> Exercise objective: Every word of every entry must be retyped exactly.

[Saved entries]
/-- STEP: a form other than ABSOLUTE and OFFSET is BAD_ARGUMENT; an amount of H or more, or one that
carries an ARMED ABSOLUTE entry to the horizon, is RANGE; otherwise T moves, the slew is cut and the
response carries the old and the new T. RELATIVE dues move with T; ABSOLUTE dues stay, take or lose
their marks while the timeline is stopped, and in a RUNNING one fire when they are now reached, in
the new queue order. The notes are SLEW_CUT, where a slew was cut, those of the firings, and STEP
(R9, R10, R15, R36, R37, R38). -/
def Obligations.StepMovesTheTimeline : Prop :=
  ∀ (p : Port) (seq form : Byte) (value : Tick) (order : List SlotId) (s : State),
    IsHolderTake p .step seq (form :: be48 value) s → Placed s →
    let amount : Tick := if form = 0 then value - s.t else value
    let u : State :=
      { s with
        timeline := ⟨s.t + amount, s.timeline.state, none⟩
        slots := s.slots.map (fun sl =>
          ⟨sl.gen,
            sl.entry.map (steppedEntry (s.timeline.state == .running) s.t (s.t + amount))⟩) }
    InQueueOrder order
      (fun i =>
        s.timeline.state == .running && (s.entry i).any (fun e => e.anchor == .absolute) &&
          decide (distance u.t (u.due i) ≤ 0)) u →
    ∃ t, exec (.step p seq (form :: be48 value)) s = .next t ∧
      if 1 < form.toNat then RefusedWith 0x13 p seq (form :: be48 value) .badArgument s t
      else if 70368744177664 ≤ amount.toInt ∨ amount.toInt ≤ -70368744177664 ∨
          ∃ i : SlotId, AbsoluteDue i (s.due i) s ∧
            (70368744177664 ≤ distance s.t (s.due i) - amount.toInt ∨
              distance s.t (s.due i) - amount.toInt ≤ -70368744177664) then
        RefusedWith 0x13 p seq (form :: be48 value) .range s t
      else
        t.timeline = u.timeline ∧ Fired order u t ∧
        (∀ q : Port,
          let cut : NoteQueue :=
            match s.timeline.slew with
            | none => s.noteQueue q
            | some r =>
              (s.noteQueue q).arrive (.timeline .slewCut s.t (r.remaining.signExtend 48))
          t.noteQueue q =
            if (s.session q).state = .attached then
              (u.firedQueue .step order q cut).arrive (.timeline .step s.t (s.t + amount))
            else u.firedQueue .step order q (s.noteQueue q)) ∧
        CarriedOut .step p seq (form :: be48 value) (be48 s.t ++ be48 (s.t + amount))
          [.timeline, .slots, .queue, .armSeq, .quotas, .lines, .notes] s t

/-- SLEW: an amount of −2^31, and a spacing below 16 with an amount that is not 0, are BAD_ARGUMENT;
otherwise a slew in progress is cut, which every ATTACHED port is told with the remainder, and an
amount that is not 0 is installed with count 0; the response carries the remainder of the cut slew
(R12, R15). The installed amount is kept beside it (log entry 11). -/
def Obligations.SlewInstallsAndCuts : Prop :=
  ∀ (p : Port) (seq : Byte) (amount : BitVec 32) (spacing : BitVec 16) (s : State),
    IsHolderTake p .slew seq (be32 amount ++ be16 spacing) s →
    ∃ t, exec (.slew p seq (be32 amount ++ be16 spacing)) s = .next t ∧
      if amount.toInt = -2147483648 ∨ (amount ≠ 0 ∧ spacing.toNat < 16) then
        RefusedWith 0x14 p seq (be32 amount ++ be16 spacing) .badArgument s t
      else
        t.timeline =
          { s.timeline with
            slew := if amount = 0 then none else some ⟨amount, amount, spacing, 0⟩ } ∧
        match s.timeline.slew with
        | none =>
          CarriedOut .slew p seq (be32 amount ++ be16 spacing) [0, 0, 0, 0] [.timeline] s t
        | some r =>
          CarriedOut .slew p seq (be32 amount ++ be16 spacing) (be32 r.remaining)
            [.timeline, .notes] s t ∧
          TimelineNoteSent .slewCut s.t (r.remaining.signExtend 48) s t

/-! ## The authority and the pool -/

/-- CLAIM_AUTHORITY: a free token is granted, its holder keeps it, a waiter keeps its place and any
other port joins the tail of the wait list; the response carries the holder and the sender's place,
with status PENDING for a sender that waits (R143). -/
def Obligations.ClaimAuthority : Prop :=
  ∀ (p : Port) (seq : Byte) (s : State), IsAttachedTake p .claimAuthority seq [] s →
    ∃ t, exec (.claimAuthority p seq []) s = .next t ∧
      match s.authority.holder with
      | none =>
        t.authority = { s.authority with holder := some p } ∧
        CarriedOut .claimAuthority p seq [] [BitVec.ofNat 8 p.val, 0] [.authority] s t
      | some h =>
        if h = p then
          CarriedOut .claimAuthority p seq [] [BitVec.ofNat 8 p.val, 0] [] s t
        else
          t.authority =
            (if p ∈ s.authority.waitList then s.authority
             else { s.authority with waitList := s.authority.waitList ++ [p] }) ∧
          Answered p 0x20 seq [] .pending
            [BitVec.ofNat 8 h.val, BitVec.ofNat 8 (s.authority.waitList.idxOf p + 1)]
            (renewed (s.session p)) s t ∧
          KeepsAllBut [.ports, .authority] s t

> Output of the exercise:
/-- STEP: a form other than ABSOLUTE and OFFSET is BAD_ARGUMENT; an amount of H or more, or one that
carries an ARMED ABSOLUTE entry to the horizon, is RANGE; otherwise T moves, the slew is cut and the
response carries the old and the new T. RELATIVE dues move with T; ABSOLUTE dues stay, take or lose
their marks while the timeline is stopped, and in a RUNNING one fire when they are now reached, in
the new queue order. The notes are SLEW_CUT, where a slew was cut, those of the firings, and STEP
(R9, R10, R15, R36, R37, R38). -/
def Obligations.StepMovesTheTimeline : Prop :=
  ∀ (p : Port) (seq form : Byte) (value : Tick) (order : List SlotId) (s : State),
    IsHolderTake p .step seq (form :: be48 value) s → Placed s →
    let amount : Tick := if form = 0 then value - s.t else value
    let u : State :=
      { s with
        timeline := ⟨s.t + amount, s.timeline.state, none⟩
        slots := s.slots.map (fun sl =>
          ⟨sl.gen,
            sl.entry.map (steppedEntry (s.timeline.state == .running) s.t (s.t + amount))⟩) }
    InQueueOrder order
      (fun i =>
        s.timeline.state == .running && (s.entry i).any (fun e => e.anchor == .absolute) &&
          decide (distance u.t (u.due i) ≤ 0)) u →
    ∃ t, exec (.step p seq (form :: be48 value)) s = .next t ∧
      if 1 < form.toNat then RefusedWith 0x13 p seq (form :: be48 value) .badArgument s t
      else if 70368744177664 ≤ amount.toInt ∨ amount.toInt ≤ -70368744177664 ∨
          ∃ i : SlotId, AbsoluteDue i (s.due i) s ∧
            (70368744177664 ≤ distance s.t (s.due i) - amount.toInt ∨
              distance s.t (s.due i) - amount.toInt ≤ -70368744177664) then
        RefusedWith 0x13 p seq (form :: be48 value) .range s t
      else
        t.timeline = u.timeline ∧ Fired order u t ∧
        (∀ q : Port,
          let cut : NoteQueue :=
            match s.timeline.slew with
            | none => s.noteQueue q
            | some r =>
              (s.noteQueue q).arrive (.timeline .slewCut s.t (r.remaining.signExtend 48))
          t.noteQueue q =
            if (s.session q).state = .attached then
              (u.firedQueue .step order q cut).arrive (.timeline .step s.t (s.t + amount))
            else u.firedQueue .step order q (s.noteQueue q)) ∧
        CarriedOut .step p seq (form :: be48 value) (be48 s.t ++ be48 (s.t + amount))
          [.timeline, .slots, .queue, .armSeq, .quotas, .lines, .notes] s t

/-- SLEW: an amount of −2^31, and a spacing below 16 with an amount that is not 0, are BAD_ARGUMENT;
otherwise a slew in progress is cut, which every ATTACHED port is told with the remainder, and an
amount that is not 0 is installed with count 0; the response carries the remainder of the cut slew
(R12, R15). The installed amount is kept beside it (log entry 11). -/
def Obligations.SlewInstallsAndCuts : Prop :=
  ∀ (p : Port) (seq : Byte) (amount : BitVec 32) (spacing : BitVec 16) (s : State),
    IsHolderTake p .slew seq (be32 amount ++ be16 spacing) s →
    ∃ t, exec (.slew p seq (be32 amount ++ be16 spacing)) s = .next t ∧
      if amount.toInt = -2147483648 ∨ (amount ≠ 0 ∧ spacing.toNat < 16) then
        RefusedWith 0x14 p seq (be32 amount ++ be16 spacing) .badArgument s t
      else
        t.timeline =
          { s.timeline with
            slew := if amount = 0 then none else some ⟨amount, amount, spacing, 0⟩ } ∧
        match s.timeline.slew with
        | none =>
          CarriedOut .slew p seq (be32 amount ++ be16 spacing) [0, 0, 0, 0] [.timeline] s t
        | some r =>
          CarriedOut .slew p seq (be32 amount ++ be16 spacing) (be32 r.remaining)
            [.timeline, .notes] s t ∧
          TimelineNoteSent .slewCut s.t (r.remaining.signExtend 48) s t

/-! ## The authority and the pool -/

/-- CLAIM_AUTHORITY: a free token is granted, its holder keeps it, a waiter keeps its place and any
other port joins the tail of the wait list; the response carries the holder and the sender's place,
with status PENDING for a sender that waits (R143). -/
def Obligations.ClaimAuthority : Prop :=
  ∀ (p : Port) (seq : Byte) (s : State), IsAttachedTake p .claimAuthority seq [] s →
    ∃ t, exec (.claimAuthority p seq []) s = .next t ∧
      match s.authority.holder with
      | none =>
        t.authority = { s.authority with holder := some p } ∧
        CarriedOut .claimAuthority p seq [] [BitVec.ofNat 8 p.val, 0] [.authority] s t
      | some h =>
        if h = p then
          CarriedOut .claimAuthority p seq [] [BitVec.ofNat 8 p.val, 0] [] s t
        else
          t.authority =
            (if p ∈ s.authority.waitList then s.authority
             else { s.authority with waitList := s.authority.waitList ++ [p] }) ∧
          Answered p 0x20 seq [] .pending
            [BitVec.ofNat 8 h.val, BitVec.ofNat 8 (s.authority.waitList.idxOf p + 1)]
            (renewed (s.session p)) s t ∧
          KeepsAllBut [.ports, .authority] s t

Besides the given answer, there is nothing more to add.